Managing kubeconfig files across multiple Rancher clusters

When you manage several Kubernetes clusters through Rancher, you quickly end up with a pile of kubeconfig files. Downloading them by hand from the Rancher UI is tedious, keeping track of which ones are loaded is error-prone, and testing connectivity after a VPN change or token rotation is a chore.

Here is the setup I landed on: a download script, a directory convention, auto-discovery in the shell, and a parallel connectivity tester.

  1. Directory layout
  2. Downloading kubeconfigs from Rancher
  3. Auto-discovery in .bashrc
  4. Testing connectivity
  5. Putting it all together

Directory layout

~/.kube/
  config                        # default kubectl config (GKE, kind, etc.)
  clusters/
    rancher_kubeconfig_dl.sh    # download script
    test-kubeconfigs.sh         # connectivity tester
    local.yaml                  # kubeconfig files live here
    cluster-us-east-1.yaml
    cluster-us-west-2.yaml
    cluster-eu-west-1.yaml
    cluster-ap-south-1.yaml

The scripts and kubeconfig files all live in ~/.kube/clusters/. The test script filters by kind: Config so it ignores non-kubeconfig files like itself.

Downloading kubeconfigs from Rancher

Rancher exposes a generateKubeconfig action on its v3 API. The following script lists all clusters your token has access to and downloads each kubeconfig into a directory.

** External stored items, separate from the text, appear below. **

-- ==== Sys2Proof/Machine/PowerOps.lean ====
section
/-! DEFINITION. Nutmeg and the clock generator: set-points, operating-point changes, the cap limiter, thermal limits,
the margin planner, droop and the power domains (R465 to R487). -/

namespace Sys2Proof.Machine

/-- BLK_TIME units in a microsecond, a millisecond and a second (R25). -/
def usUnits : Nat := 200
def msUnits : Nat := 200000
def secUnits : Nat := 200000000

/-- Whether BLK_TIME stands at a multiple of `n` units; an HK cycle adds at most 2 units (R25). -/
def State.atTick (s : State) (n : Nat) : Bool := decide (s.now % n < 2)

/-- Whether a periodic activity of Nutmeg has yet to take place in the period of `n` units that BLK_TIME is in; a period is
held to begin at a multiple of its length (log 66). -/
def State.pollDue (s : State) (k n : Nat) : Bool := Tbl.get 0 s.nut.polled k != s.now / n

/-- The activity has taken place. -/
def State.polledNow (s : State) (k n : Nat) : State := s.updNut fun x => { x with polled := Tbl.set 0 x.polled k (s.now / n) }

/-- The least multiple of 5 not below `n` (R471). -/
def ceil5 (n : Nat) : Nat := (n + 4) / 5 * 5

/-- The calibration entry of operating point `i` (R485). -/
abbrev State.dcalOf (s : State) (i : Nat) : DCal := Tbl.get DCal.off s.nut.dcal i

/-- Whether a load lies within the calibrated load of an entry: I_load ≤ 1.25 × I_cal (R485). -/
def DCal.covers (d : DCal) (iLoad : Nat) : Bool := d.present && decide (4 * iLoad ≤ 5 * d.i)

/-- G_droop_eff of an entry (R485, R486). -/
def State.gDroopEff (s : State) (i : Nat) : Nat :=
  if s.nut.staticGb || !(s.dcalOf i).covers s.nut.iLoad then 45 else (s.dcalOf i).g

/-- G_age as the set-points take it: that of a plan which ended during a commit comes in after it (R481). -/
def NutSt.ageNow (n : NutSt) : Tbl Nat := if n.planLate then n.gAgeOld else n.gAge

/-- The set-points of entry `i` under a G_age and a droop guard-band: VCORE, VSRAM, VNOC, VMEMIF in mV (R471). -/
def State.setPointsWith (s : State) (age : Tbl Nat) (i droop : Nat) : List Nat :=
  let e := s.cfg.opAt i
  let gb (r : Nat) : Nat := Tbl.get 0 s.fuse.gb r
  let vc := ceil5 (e.vcore + gb 0 + Tbl.get 0 age i + droop)
  [vc, max (ceil5 (e.vsram + gb 1)) (vc + 50), ceil5 (e.vnoc + gb 2), ceil5 (e.vmemif + gb 3)]

/-- The set-points of entry `i` (R471); VCORE stands at 800 mV while the margin of the entry in force is exhausted
(R483). -/
def State.setPoints (s : State) (i : Nat) : List Nat :=
  let v := s.setPointsWith s.nut.ageNow i (s.gDroopEff i)
  if s.nut.exhausted && i == s.clk.cur then [800, max (v.getD 1 0) 850, v.getD 2 0, v.getD 3 0] else v

/-- Whether entry `i` is usable (R483). -/
def State.opUsable (s : State) (i : Nat) : Bool := decide ((s.setPointsWith s.nut.gAge i 45).getD 0 0 ≤ 800)

/-- Raise an event of NUT_EVENT with its detector (R496, R506). -/
def State.nutEvent (s : State) (bit det info : Nat) : State :=
  (s.updNut fun n => { n with event := n.event ||| BitVec.ofNat 7 (2 ^ bit) }).raise det 0x491 0 info

/-- The entry in force is checked against the margin: it ceases to be usable, or a usable one is in force (R483). -/
def State.checkMargin (s : State) : State :=
  if s.opUsable s.clk.cur then s.updNut fun n => { n with exhausted := false, marginLevel := 0 }
  else
    let e := s.cfg.opAt s.clk.cur
    let bare := ceil5 (e.vcore + Tbl.get 0 s.fuse.gb 0 + Tbl.get 0 s.nut.gAge s.clk.cur)
    let s1 := s.updNut fun n => { n with exhausted := true, marginLevel := if 800 < bare then 8 else 7 }
    if s.nut.exhausted then s1 else s1.nutEvent 4 0x36 s.clk.cur

/-- I_load takes a value: its peak, and the time for which it has stayed within the calibrated load (R485, R486). -/
def State.noteLoad (s : State) (i : Nat) : State :=
  let ok := (s.dcalOf s.clk.cur).covers i
  s.updNut fun n => { n with iLoad := i, iPeak := max n.iPeak i, okSince := if ok then n.okSince.or (some s.now) else none }

/-! ## Operating-point changes (R466, R467). -/

/-- A write of CLK_OP_STG.INDEX (R466). -/
def State.opStage (s : State) (val : W64) : State :=
  let i := val.toNat % 4
  if s.commit.active then { s with commit := { s.commit with stageReject := true } }
  else if s.cfg.op.count ≤ i ∨ !s.nut.usable.getLsbD i then s
  else if i = s.clk.cur then { s with clk := { s.clk with stgIndex := i, stgPend := false, standby := .stopped } }
  else { s with clk := { s.clk with stgIndex := i, stgPend := true, standby := .locking } }

/-- Whether the staged change raises ROOT (R467). -/
def State.opRise (s : State) : Bool := decide (s.clk.mult < (s.cfg.opAt s.clk.stgIndex).mult)

/-- Whether every rail reads back at or above its set-point for the staged entry less 2.5 mV (R467 step 2). -/
def State.railsUp (s : State) : Bool :=
  (List.range 4).all fun r => decide (2 * (s.setPoints s.clk.stgIndex).getD r 0 ≤ 2 * Tbl.get 0 s.nut.mv r + 5)

/-- The quiescent boundaries of the clock generator and of Nutmeg (R467 steps 1 and 2). -/
def State.clockBoundary (s : State) : Bool := s.clk.standby == .locked
def State.nutBoundary (s : State) : Bool := !s.opRise || s.railsUp

/-- The clocks resume at the staged entry (R467 steps 3 and 6). -/
def State.resumeClocks (s : State) : State :=
  let e := s.cfg.opAt s.clk.stgIndex
  { s with clk := { s.clk with relock := false, cur := s.clk.stgIndex, mult := e.mult,
                               switches := min (s.clk.switches + 1) 0xFFFF, standby := .stopped } }

/-! ## Rails (R472, R474, R476). -/

/-- The AVSBus fails three times in a row, which holds the CORE domain; or a read succeeds and releases it (R472). -/
def State.avsFail (s : State) (rail : Nat) : State :=
  let s1 := s.updNut fun n => { n with avsFails := n.avsFails + 1 }
  if s.nut.avsFails + 1 = 3 then (s1.updNut fun n => { n with avsHold := true }).nutEvent 6 0x35 rail else s1

/-- A voltage reading: PROTECT_HOLD ends once VCORE has reached its new set-point (R486 step 3). -/
def State.avsVolts (s : State) (rail v : Nat) : State :=
  let s1 := s.updNut fun n => { n with mv := Tbl.set 0 n.mv rail v, avsFails := 0, avsHold := false }
  if rail = 0 ∧ s.nut.protect ∧ 2 * (s1.setPoints s1.clk.cur).getD 0 0 ≤ 2 * v + 5 then
    s1.updNut fun n => { n with protect := false }
  else s1

/-- A current reading. -/
def State.avsAmps (s : State) (rail v : Nat) : State :=
  let s1 := s.updNut fun n => { n with amps := Tbl.set 0 n.amps rail v, avsFails := 0, avsHold := false }
  if rail = 0 ∧ s.nut.iLoad < v then s1.noteLoad v else s1

/-- The set-point to which Nutmeg takes a rail: that of the staged entry while a commit raises ROOT, else that of the entry in
force; none before an image names entries, and while the clocks relock (R467 steps 2 and 5, R468, R471). -/
def State.railGoal (s : State) (rail : Nat) : Option Nat :=
  if s.cfg.op.count = 0 ∨ s.clk.relock then none
  else (s.setPoints (if s.commit.active && s.commit.withOp && s.opRise then s.clk.stgIndex else s.clk.cur))[rail]?

/-- Whether Nutmeg writes a target voltage now: VSRAM is raised before VCORE and lowered after it (R471). -/
def State.railMay (s : State) (rail val : Nat) : Bool :=
  let at_ (r : Nat) : Nat := Tbl.get 0 s.nut.target r
  s.railGoal rail == some val
    && !(rail == 0 && decide (at_ 0 < val) && decide (at_ 1 < (s.railGoal 1).getD 0))
    && !(rail == 1 && decide (val < at_ 1) && decide ((s.railGoal 0).getD 0 < at_ 0))

/-- One AVSBus transaction (R472). -/
def State.avsDo (s : State) (rail : Nat) (cmd : AvsCmd) (ok : Bool) (val : Nat) : State :=
  if !ok then s.avsFail rail
  else match cmd with
    | .write => if !s.railMay rail val then s else s.updNut fun n => { n with target := Tbl.set 0 n.target rail val, avsFails := 0 }
    | .readMv => s.avsVolts rail val
    | .readAmps => s.avsAmps rail val

/-- P in mW: V × I over the four rails and 15 W for VAON (R474). -/
def State.powerNow (s : State) : Nat :=
  (List.range 4).foldl (fun a r => a + Tbl.get 0 s.nut.mv r * Tbl.get 0 s.nut.amps r) 15000
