-- ==== Sys2Proof/Machine/LinkOps.lean ====
section
/-! DEFINITION. Link ports and their flits, the transport, the block group with its manager and barriers, and the
collective contexts (R436 to R464). -/

namespace Sys2Proof

/-- Bytes of a packet: the header and its data padded to 16 B (R442). -/
def Packet.size (k : Packet) : Nat := 32 + (k.data.length + 15) / 16 * 16

/-- Credits a packet occupies (R439). -/
def Packet.credits (k : Packet) : Nat := (k.size + 63) / 64

/-- The data of a heartbeat: the live mask, the manager, the term and the stage of its sender (R457; log 16). -/
def beatBody (live : W64) (mgr : Nat) (term : BitVec 32) (stage : Nat) : List Byte :=
  natToBytes live.toNat 8 ++ natToBytes mgr 1 ++ natToBytes term.toNat 4 ++ natToBytes stage 8

/-- A packet whose data begin with those of a heartbeat, as far as its length goes. -/
def Packet.beat (k : Packet) (live : W64) (mgr : Nat) (term : BitVec 32) (stage : Nat) : Packet :=
  { k with data := (beatBody live mgr term stage ++ k.data.drop 21).take k.data.length }

/-- Whether packets of an opcode carry LEN bytes of data: all but GET, ACK and NACK (R442). -/
def opData (op : Nat) : Bool := op != 2 && op != 0x11 && op != 0x12

/-- The opcodes (R442). -/
def opListed (op : Nat) : Bool := [1, 2, 3, 4, 0x10, 0x11, 0x12, 0x18, 0x19, 0x1A, 0x1B, 0x1C, 0x1D].contains op

end Sys2Proof

namespace Sys2Proof.Machine

/-! ## Packets, flits and frames as bytes (R438, R442, R450). -/

/-- A packet as bytes (R442). -/
def packetBytes (k : Packet) : List Byte :=
  natToBytes (k.op + 32) 1 ++ natToBytes (k.vc + 4 * b2n k.ece + 8 * b2n k.poison) 1 ++ natToBytes k.src.val 1
    ++ natToBytes k.dst.val 1 ++ natToBytes k.part 1 ++ natToBytes k.hops 1 ++ natToBytes k.len 2 ++ natToBytes k.psn 4
    ++ natToBytes k.tag 4 ++ natToBytes k.addr 8 ++ natToBytes k.attr 4 ++ [0, 0, 0, 0]
    ++ padTo ((k.data.length + 15) / 16 * 16) k.data

/-- The bytes that a packet takes up, by its header (R442). -/
def headSize (b : List Byte) : Nat := 32 + (if opData (le b 0 1 % 32) then (le b 6 2 + 15) / 16 * 16 else 0)

/-- The packet that bytes hold; none where its header is malformed (R442). -/
def packetOf (b : List Byte) : Option Packet :=
  let op := le b 0 1 % 32
  let len := le b 6 2
  if le b 0 1 / 32 = 1 ∧ opListed op ∧ le b 1 1 < 16 ∧ le b 2 1 < 64 ∧ le b 3 1 < 64 ∧ le b 4 1 ≤ 16 ∧ le b 5 1 ≤ 3
      ∧ len ≤ 4096 ∧ le b 8 4 < 2 ^ 24 ∧ le b 16 8 < 2 ^ 52 ∧ le b 28 4 = 0 then
    some { op := op, vc := le b 1 1 % 4, ece := bitOf (le b 1 1) 2, poison := bitOf (le b 1 1) 3, src := Fin.ofNat 64 (le b 2 1),
           dst := Fin.ofNat 64 (le b 3 1), part := le b 4 1, hops := le b 5 1, len := len, psn := le b 8 4, tag := le b 12 4,
           addr := le b 16 8, attr := le b 24 4, data := if opData op then (b.drop 32).take len else [] }
  else none

/-- The packets that lie whole in a stream of slots, back to back with zero slots between, and what is left of the stream; a
malformed one is none. `fuel` bounds the slots (R438). -/
def packetsOf : Nat → List Byte → List (Option Packet) × List Byte
  | 0, b => ([], b)
  | fuel + 1, b =>
    if b.length < 16 then ([], b)
    else if (b.take 16).all (· == 0) then packetsOf fuel (b.drop 16)
    else if b.length < 32 ∨ b.length < headSize b then ([], b)
    else
      let r := packetsOf fuel (b.drop (headSize b))
      (packetOf (b.take (headSize b)) :: r.1, r.2)

/-- A flit of 432 bytes (R438). -/
def flitBytes (fseq ackseq : BitVec 12) (nak : Bool) (credit : List Nat) (ctl lane : Nat) (slots : List Byte) : List Byte :=
  let head := natToBytes fseq.toNat 2 ++ natToBytes (ackseq.toNat + 0x8000 * b2n nak) 2
    ++ natToBytes ((List.range 4).foldl (fun a v => a + credit.getD v 0 * 2 ^ (12 * v)) 0) 6 ++ natToBytes (ctl + 16 * lane) 2
  let body := padTo 416 slots
  head ++ natToBytes (crc32c (head ++ body)) 4 ++ body

/-- Whether a flit passes its CRC (R438). -/
def flitGood (b : List Byte) : Bool := b.length == 432 && le b 12 4 == crc32c (b.take 12 ++ b.drop 16)

/-- Credits that a flit returns for a virtual channel. -/
def flitCredit (b : List Byte) (v : Nat) : Nat := field (le b 4 6) (12 * v + 11) (12 * v)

First, create an API key in Rancher: top-right avatar, Account & API Keys, Create API Key. You get a token like token-xxxxx:yyyyyyy.

#!/usr/bin/env bash
# rancher_kubeconfig_dl.sh
# Downloads all kubeconfig YAML files from a Rancher instance.
#
# Usage:
#   RANCHER_TOKEN=token-xxxxx:yyyyyyy ./rancher_kubeconfig_dl.sh
#
# To get a token manually:
#   Rancher UI -> top-right avatar -> Account & API Keys -> Create API Key

set -euo pipefail

RANCHER_URL="${RANCHER_URL:-https://rancher.example.com}"
RANCHER_TOKEN="${RANCHER_TOKEN:-}"
OUTPUT_DIR="${OUTPUT_DIR:-.}"

# -- Auth --
if [[ -z "$RANCHER_TOKEN" ]]; then
  echo "ERROR: Set RANCHER_TOKEN (e.g. token-xxxxx:yyyyyyy)"
  echo "       Rancher UI -> Avatar -> Account & API Keys -> Create API Key"
  exit 1
fi

CURL_OPTS=(-sSf -H "Authorization: Bearer ${RANCHER_TOKEN}")

# -- Fetch cluster list --
echo "-> Fetching cluster list from ${RANCHER_URL} ..."
clusters_json=$(curl "${CURL_OPTS[@]}" "${RANCHER_URL}/v3/clusters")

tmp=$(mktemp)
trap 'rm -f "$tmp"' EXIT
echo "$clusters_json" | jq -r '.data[] | .id + "\t" + .name' > "$tmp"

count=$(wc -l < "$tmp" | tr -d ' ')
[[ "$count" -eq 0 ]] && { echo "No clusters found (check your token permissions)."; exit 1; }
echo "-> Found ${count} cluster(s)"
mkdir -p "$OUTPUT_DIR"

# -- Download kubeconfig per cluster --
while IFS=$(printf '\t') read -r id name; do
  safe=$(echo "$name" | tr -cs '[:alnum:]-_.' '-' | sed 's/-$//')
  out="${OUTPUT_DIR}/${safe}.yaml"
  echo "  ${name} (${id}) -> ${out}"
  curl "${CURL_OPTS[@]}" \
    -X POST \
    "${RANCHER_URL}/v3/clusters/${id}?action=generateKubeconfig" \
    | jq -r '.config' \
    > "$out"
done < "$tmp"

echo ""
echo "Done. Kubeconfigs saved to: ${OUTPUT_DIR}/"
ls -lh "$OUTPUT_DIR"

Run it once, or whenever you add a new cluster to Rancher:

RANCHER_TOKEN=token-xxxxx:yyyyyyy ./rancher_kubeconfig_dl.sh

Each cluster gets its own file, named after the cluster. No manual copy-pasting from the Rancher UI.

Auto-discovery in .bashrc

kubectl merges all files listed in the KUBECONFIG environment variable (colon-separated). Instead of maintaining a hardcoded list that goes stale every time you add or remove a cluster, use find to discover them at shell startup:

# In ~/.bashrc or ~/.zshrc
export KUBECONFIG=~/.kube/config:$(find ~/.kube/clusters -name '*.yaml' 2>/dev/null | tr '\n' ':' | sed 's/:$//')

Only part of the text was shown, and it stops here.